Creating and Training a New Parser¶
Extending the AlphaBeta class¶
TODO
A skeleton for extending the AlphaBeta class and defining a new parser class can be found here: https://github.com/hyperbase/hyperbase/blob/master/skeletons/parser_xx.py
Collecting a corpus of sample texts¶
TODO
Files should be named by category and then number. For example:
This allows for the generation of balanced training datasets later on, as well as the testing of accuracy by category.
Extracting sentences¶
For example:
$ python -m hyperbase.scripts.extract-sentences --parser .parser_xx.ParserXX --infile parser-training-data/xx/text-samples/wikipedia1.txt --outfile parser-training-data/xx/sentences/wikipedia1.txt
Annotating sentences to generate a parser training dataset¶
For example:
$ python -m hyperbase.scripts.generate-parser-training-data --parser .parser_xx.ParserXX --indir parser-training-data/de/sentences --outfile parser-training-data/xx/sentence-parses.json
Splitting into training and testing datasets¶
To split the sentence parses dataset into training (66%) and testing (33%) datasets, the following script can be used:
$ python -m hyperbase.scripts.split-parser-training-data --parser .parser_xx.ParserXX --infile parser-training-data/xx/sentence-parses.json
The files sentence-parses-train.json and sentence-parses-test.json will be created in the same directory as the original file, in this case parser-training-data/xx.
Generating alpha training data¶
For example:
$ python -m hyperbase.scripts.generate-alpha-training-data --parser .parser_xx.ParserXX --infile parser-training-data/xx/sentence-parses.json --outfile parser-training-data/xx/atoms.csv
Notice that atoms-train.csv and atoms-test.csv can be generated from the previous split.
Testing the alpha stage¶
With this script and the two datasets, it is now possible to test the accuracy of the alpha stage:
$ python -m hyperbase.scripts.test-alpha --parser .parser_xx.ParserXX --infile parser-training-data/xx/atoms-test.csv --training_data parser-training-data/xx/atoms-train.csv
Overall results are presented, as well as per category. For example:
news accuracy: 0.962852897473997 [648 correct out of 673]
science accuracy: 0.9427083333333334 [543 correct out of 576]
fiction accuracy: 0.9581881533101045 [275 correct out of 287]
non-fiction accuracy: 0.9338235294117647 [254 correct out of 272]
wikipedia accuracy: 0.9482288828337875 [696 correct out of 734]

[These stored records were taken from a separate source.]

/-- The next frame landed, unless the one after frame f is in the store. -/
def PackRun.land (r : PackRun) (n f : Nat) : PackRun :=
  if min r.sk.geo.frames (f + 2) ≤ r.sk.landed then r
  else
    let a := r.st.landFrame n r.sk (r.src.take r.sk.geo.frameBytes)
    { r with st := a.1, sk := a.2, src := r.src.drop r.sk.geo.frameBytes }

/-- The part of a block that lies in frame f coded from the encode store (R168, R169, R181). -/
def PackRun.frame (r : PackRun) (n f : Nat) : PackRun :=
  let r := (r.land n f).land n f
  let g := r.sk.geo
  let exp := blockRaw r.sk.len r.sk.block
  let lo := max (65536 * r.sk.block) (f * g.frameBytes)
  let hi := min (65536 * r.sk.block + exp) ((f + 1) * g.frameBytes)
  let v := r.st.packView n r.sk f
  let d := v.st.readRecs n r.sk [f] (f + 1)
  let a := (v.data.map (·.1)).toArray
  let ps := (g.groupsOf r.sk.block exp).filter (fun p => p.f == f)
  { r with st := d.1, raw := r.raw ++ (v.data.drop lo).take (hi - lo)
           words := r.words ++ (ps.map (fun p => g.codeGroup a p (g.fieldAt d.2 p.tile))).flatten
           flds := r.flds ++ (g.listTiles ps).map (g.fieldAt d.2) }

/-- Pass 1 of a Cyloth-A block: frame by frame from its first to its last. -/
def State.packA (s : State) (n : Nat) (k : SkeinCtx) (src : List MByte) : PackRun :=
  let g := k.geo
  let f0 := g.blockFrame k.block
  let fs := (upTo (g.blockLast k.block (blockRaw k.len k.block) + 1 - f0)).map (· + f0)
  fs.foldl (fun r f => r.frame n f) ⟨s, k, src, [], [], []⟩

/-! ## Encoding -/

/-- Stored bytes of one block of a stash instance placed: home while whole blocks fit, then spill, then overflow (R46, R47). -/
def State.placeBlock (s : State) (n : Nat) (e : StashEnt) (i : StashInst) (bytes : List Byte) : State × StashInst × Nat :=
  let b := bytes.length
  if i.overflow then (s, i, 0)
  else if !i.out && decide (i.home + b ≤ e.budget) then
    let s := s.putOA n 0 (e.homeAt i.mb + i.home) (clean bytes)
    let j := { i with home := i.home + b, blocks := i.blocks + 1, hdr := true }
    ({ s with stash := s.stash.putInst j b 0 }, j, b)
  else if i.spill + b ≤ e.allow then
    let s := s.putOA n 0 (e.spillAt i.mb + i.spill) (clean bytes)
    let s := s.note n stSPILLED 0
    let j := { i with spill := i.spill + b, blocks := i.blocks + 1, hdr := true, out := true }
    let s := { s with stash := s.stash.putInst j 0 b, led := { s.led with spill := s.led.spill + b } }
    (s, j, b)
  else
    let j := { i with out := true, overflow := true }
    let s := { s with stash := s.stash.putInst j 0 0 }
    let s := (s.raiseFlag 5).logEv stSPILLED 0x08 n (2 ^ 31 + i.mb % 256 * 65536 + i.tid % 8192) (e.homeAt i.mb)
    (s, j, 0)

/-- The bytes of one encoded block go to their destination: a stash instance, nowhere for a probe, or DST. -/
def State.putBlock (s : State) (n : Nat) (k : SkeinCtx) (bytes : List Byte) (last marked : Bool) : State × SkeinCtx :=
  match k.stash with
  | none =>
    let s := (s.putDst n k.seq (k.dst + k.coded) (clean bytes)).addBytes n bytes.length
    (s, { k with coded := k.coded + bytes.length, out := k.out ++ bytes })
  | some (tid, mb) =>
    match s.stashTable.find? (fun e => e.tid == tid) with
    | none => (s, { k with coded := k.coded + bytes.length })
    | some e =>
      let i := (s.instOf tid mb).getD (e.inst mb)
      let a := if e.packed then s.placeBlock n e i bytes else (s, i, 0)
      let j := { a.2.1 with enc := a.2.1.enc + bytes.length, whole := last && !marked }
      let s := { a.1 with stash := a.1.stash.putInst j 0 0 }
      (s.addBytes n a.2.2, { k with coded := k.coded + bytes.length, out := k.out ++ bytes.take a.2.2 })

/-- Whether a slot of a Cyloth-A encode passes idle, since the decision of its next block's frame still takes it: it reads nothing (R182). -/
def SkeinCtx.idles (k : SkeinCtx) : Bool := k.profile == 1 && decide (k.slots < k.geo.slotsBefore (k.geo.blockFrame k.block))

/-- One encode slot (R179 to R182): the next block of the skein, with the header before block 0; a Cyloth-A slot that the decision of the
next frame still takes passes idle. -/
def State.encodeSlot (s : State) (n : Nat) (k : SkeinCtx) : State :=
  let hdr := k.header.bytes
  if k.profile = 1 ∧ !aFormOk k.ref k.pword k.width k.len then (s.note n stBAD_ARG 0x0A).closeSk n k
  else if k.len = 0 then
    let a := s.putBlock n k hdr true false
    a.1.closeSk n { a.2 with headed := true }
  else if k.idles then s.setSk n { k with slots := k.slots + 1 }
  else
    let need := k.needRaw
    let exp := blockRaw k.len k.block
    let src := (k.src + need.1) % 2 ^ 52
    let based := k.header.refKind == 1
    let base := (k.ref + 65536 * k.block) % 2 ^ 52
    let ranges := (src, need.2) :: (if based then [(base, exp)] else [])
    if s.lacks n k ranges then s.waitFar n k ranges
    else
      let g := s.readFor n k.seq src need.2 k.asked k.have_
      let gb := if based then g.st.readFor n k.seq base exp k.asked k.have_ else ⟨g.st, [], false, []⟩
      let k := { k with have_ := [], asked := [] }
      let r := if k.profile = 1 then gb.st.packA n k g.data else ⟨gb.st, k, [], g.data, [], []⟩
      let s := r.st
      let k := r.sk
      let marked := r.raw.any (·.2) || gb.data.any (·.2)
      let bytes := r.raw.map (·.1)
      let cd := if k.profile = 1 then encodeA bytes r.words r.flds else encodePlain bytes (gb.data.map (·.1)) k.width
      let blk := if marked then blockBytes 2 exp k.block 0 bytes true else blockBytes cd.mode exp k.block cd.bits cd.payload false
      let p := s.skWin n 0
      let s := (s.winBytes p 0 exp).set (R.SKEIN_CTX_ENC_STREAM p) n
      let s := if marked then (s.engineErr n 0 stPOISON_IN R.SKEIN_ERR_MARKED_IN).note n stPOISON_IN 4 else s
      let k := { k with marked := k.marked || marked, slots := k.slots + 1 }
      let a := s.putBlock n k ((if k.block = 0 then hdr else []) ++ blk) (k.block + 1 == blockCount k.len) k.marked
      a.1.afterSlot n { a.2 with block := k.block + 1, headed := true }

/-! ## Unpacking -/

/-- Where skein byte `off` of an unpack lies: the home part of a stash instance, its spill part, or SRC (R46, R201). -/
def State.skAddr (s : State) (k : SkeinCtx) (off : Nat) : Nat :=
  match k.stash with
  | none => (k.src + off) % 2 ^ 52
  | some (tid, mb) =>
    match s.stashTable.find? (fun e => e.tid == tid), s.instOf tid mb with
    | some e, some i => if off < i.home then e.homeAt mb + off else e.spillAt mb + (off - i.home)
    | _, _ => k.src

/-- Whether the next block of an unpack was stored this step; data that no stash names always was (R47). -/
def State.wasStored (s : State) (k : SkeinCtx) : Bool :=
  match k.stash with
  | none => true
  | some (tid, mb) => match s.instOf tid mb with
    | none => false
    | some i => i.hdr && decide (k.block < i.blocks)

/-- The shape of a stash tensor in the layout of REF (R161, R163). -/
def State.stashShape (s : State) (k : SkeinCtx) : Option Nat :=
  match k.stash, s.chart.active with
  | some (tid, _), some c =>
    (s.stashTable.find? (fun e => e.tid == tid)).map (fun e =>
      let o := 32 * e.shape
      fieldLe (c.sec 2) (o + 4) 4 % 65536 + fieldLe (c.sec 2) (o + 8) 4 % 65536 * 65536 + fieldLe (c.sec 2) (o + 12) 4 * 2 ^ 32)
  | _, _ => none

/-- The header check of R154 and R163 against the request. -/
def State.headerOk (s : State) (k : SkeinCtx) (h : List MByte) : Bool :=
  let b := h.map (·.1)
  let p := parseHdr b
  !h.any (·.2) && hdrFormOk b && p.rawLen == k.len && p.profile == k.profile && p.width == k.width
    && (k.profile != 1 || (aFormOk p.ref p.pword p.width p.rawLen &&
      (match s.stashShape k with | none => true | some r => p.rawLen == 0 || p.ref == r)))

/-- One block of raw output handed on to an OA or a port: a granule that holds a marked byte is marked whole, and what is marked holds
zero (R155, R184). -/
def State.deliver (s : State) (n : Nat) (k : SkeinCtx) (l : List MByte) : State × SkeinCtx :=
  let l := zeroMarked (granuleMarks l)
  let s := (s.putDst n k.seq (k.dst + 65536 * k.block) l).addBytes n l.length
  let p := s.skWin n 1
  let s := (s.winBytes p 1 l.length).set (R.SKEIN_CTX_DEC_STREAM p) n
  (s, { k with block := k.block + 1, out := k.out ++ l.map (·.1), slots := k.slots + 1 })

/-- A block's rebuilt bytes kept for later predictions where the skein is Cyloth-A with a header that passed, then handed on (R176). -/
def State.keepDeliver (s : State) (n : Nat) (k : SkeinCtx) (l : List MByte) : State × SkeinCtx :=
  if k.profile = 1 ∧ k.geo.frameBytes ≠ 0 then
    let a := s.keepDecoded n k l
    a.1.deliver n a.2 l
  else s.deliver n k l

overall accuracy: 0.950432730133753 [2416 correct out of 2542]
Manual parser testing¶
The full parser can be manually tested. An interactive script is provided for this, that uses as input a sentence file generated by the extract-sentences script discussed above. Of course, it is necessary to use a text corpus different from the one used to train the parser to obtain meaningful results:
$ python -m hyperbase.scripts.manual-parser-test --parser .parser_xx.ParserXX --infile parser-training-data/xx/sentences/manual-test-sentences.txt --outfile parser-training-data/de/manual-test-results.csv
It also makes sense to create sentence files by text category, to be able to appraise accuracy across different kinds of text.